10.本发明中，所述植物病害为由真菌性植物病害。
11.一些实施例中，所述植物病害的病原菌为炭疽属真菌、棒孢菌属真菌、镰刀菌属真菌、拟盘多毛孢属真菌。
12.一些实施例中，所述植物病害的宿主包括火龙果、龙船花、芦笋、辣椒、木瓜、椰子、芒果、香蕉、豇豆或荔枝中至少一种。
13.一些具体实施例中，所述植物病害的病原菌包括：火龙果果腐病菌、小叶龙船叶点病菌、小叶龙船拟盘多毛孢叶斑病菌、龙船花炭疽病菌、芦笋茎枯病菌、辣椒炭疽病菌、辣椒
棒孢叶斑病菌、木瓜溃疡病菌、椰子茎干腐烂病菌、芒果炭疽病菌、木瓜叶斑病菌、木瓜炭疽病菌、香蕉枯萎病菌、香蕉炭疽病菌、豇豆轮纹病菌、豇豆绵腐病菌或荔枝霜疫霉病菌中至少一种。
14.本发明还提供了一种生防制品，其包括本发明所述的链霉菌，或包括由本发明所述的链霉菌经发酵提取制得的提取物。
15.本发明所述的链霉菌可直接以菌悬液的形式作为生防制剂。也可经发酵后提取活性物质作为生防制剂。
16.一些实施例中，所述的生防制品的制备方法包括：将本发明所述的链霉菌活化后，接种于所述培养基，经发酵、提取后，获得所述生防制品。
17.本发明所述培养基包括大米、水和海盐，其中，大米与水的质量比为(80～90)：(100～120)；海盐的质量分数为17～18g/l；所述提取的试剂为乙酸乙酯。
18.一些实施例中，所述培养基中大米与水的质量比为80：120；海盐的质量分数为17.5g/l。所述培养基的ph值为7.2
±
0.2。
19.一些实施例中，所述大米为粳米。
20.本发明中，所述发酵的条件包括25～30℃培养20～40d。一些实施例中，所述发酵的条件包括28℃培养30天。
21.本发明中，所述提取的条件包括以等体积乙酸乙酯提取，共提取三次；提取的温度为室温(28-35℃)，时间为12小时。
22.本发明所述提取后，还包括减压浓缩和干燥的步骤。
23.或者本发明所述提取后还包括减压浓缩、干燥和稀释的步骤。
24.其中，所述减压浓缩的温度为50℃。所述稀释的稀释液为水。
25.一些具体实施例中，所述生防制剂的制备方法包括：
26.(1)将所述链霉菌经平板活化后接种至tsb液体培养基中，在26℃～30℃以140～180rpm转速振荡培养3～5d，制备发酵种子液；
27.(2)接种量为10％将所述发酵种子液接种至大米固体培养基，28℃～32℃，静置发酵30d，获得发酵物；
28.(3)用等体积的乙酸乙酯浸提大米固体发酵物，共提取三次，合并乙酸乙酯萃取液减压浓缩至干，得到发酵提取物。

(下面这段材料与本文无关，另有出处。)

/-- A write of CAN_ARBT_n (0), CAN_DATT_n (1) or CAN_SSP_n (2) (R297). -/
def FDie.timingWrite (f : FDie) (n which v : Nat) : FDie :=
  let t := f.timing n
  let bad := if which = 0 then timingBad v t.2.1 t.2.2 else if which = 1 then timingBad t.1 v t.2.2 else timingBad t.1 t.2.1 v
  if f.rd (Reg.CAN_STAT_MODE n) != 0 || bad then f.canEvt n (Reg.CAN_EVT_CFG_REFUSED n)
  else if which = 0 then
    (((f.wr (Reg.CAN_ARBT_A_PRESC n) (fieldOf v 0 5)).wr (Reg.CAN_ARBT_A_PH1 n) (fieldOf v 8 8)).wr (Reg.CAN_ARBT_A_PH2 n)
      (fieldOf v 16 7)).wr (Reg.CAN_ARBT_A_SJW n) (fieldOf v 24 7)
  else if which = 1 then
    (((f.wr (Reg.CAN_DATT_D_PRESC n) (fieldOf v 0 5)).wr (Reg.CAN_DATT_D_PH1 n) (fieldOf v 8 5)).wr (Reg.CAN_DATT_D_PH2 n)
      (fieldOf v 16 4)).wr (Reg.CAN_DATT_D_SJW n) (fieldOf v 24 4)
  else (f.wr (Reg.CAN_SSP_SSP_OFS n) (fieldOf v 0 7)).wr (Reg.CAN_SSP_SSP_EN n) (fieldOf v 15 1)

end Sys2Proof.Machine
end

29.本发明还提供了一种防治植物病害的方法，其为施用本发明所述的生防制品，或施用本发明所述制备方法制得的生防制品。
30.本发明从采集的南海海绵中分离获得链霉菌(streptomyces sp.)hnbca1,经实验验证，其具有抗菌效果好、防治效果稳定、抑菌谱较广的特点。因此，该菌种用于生物防治潜力大，具有较好的开发前景，如将其发酵提取物中的抑菌活性组分通过分离纯化等技术可进一步作为生物农药被开发应用于多种植物病害的防治。
31.生物保藏说明
32.生物材料streptomyces sp.hnbca1，分类命名:streptomyces sp.，于2021年08月30日保藏在广东省微生物菌种保藏中心，地址为:广州市先烈中路100号大院59号楼5楼广东省科学院微生物研究所，保藏编号为gdmcc no:61901。
附图说明
33.图1为实施例2中获得的生防链霉菌菌株hnbca1菌落形态图；
34.图2为实施例3中菌株hnbca1及相关菌株的系统发育树分析；
35.图3为实施例4中菌株hnbca1活菌对香蕉炭疽病菌的抑制效果；
36.图4为实施例7中菌株hnbca1发酵提取物在40℃、50℃、60℃水浴处理1h下对香蕉炭疽病菌的抑制效果。
具体实施方式
37.本发明提供了一株链霉菌及其应用，本领域技术人员可以借鉴本文内容，适当改进工艺参数实现。特别需要指出的是，所有类似的替换和改动对本领域技术人员来说是显而易见的，它们都被视为包括在本发明。本发明的方法及应用已经通过较佳实施例进行了描述，相关人员明显能在不脱离本发明内容、精神和范围内对本文的方法和应用进行改动或适当变更与组合，来实现和应用本发明技术。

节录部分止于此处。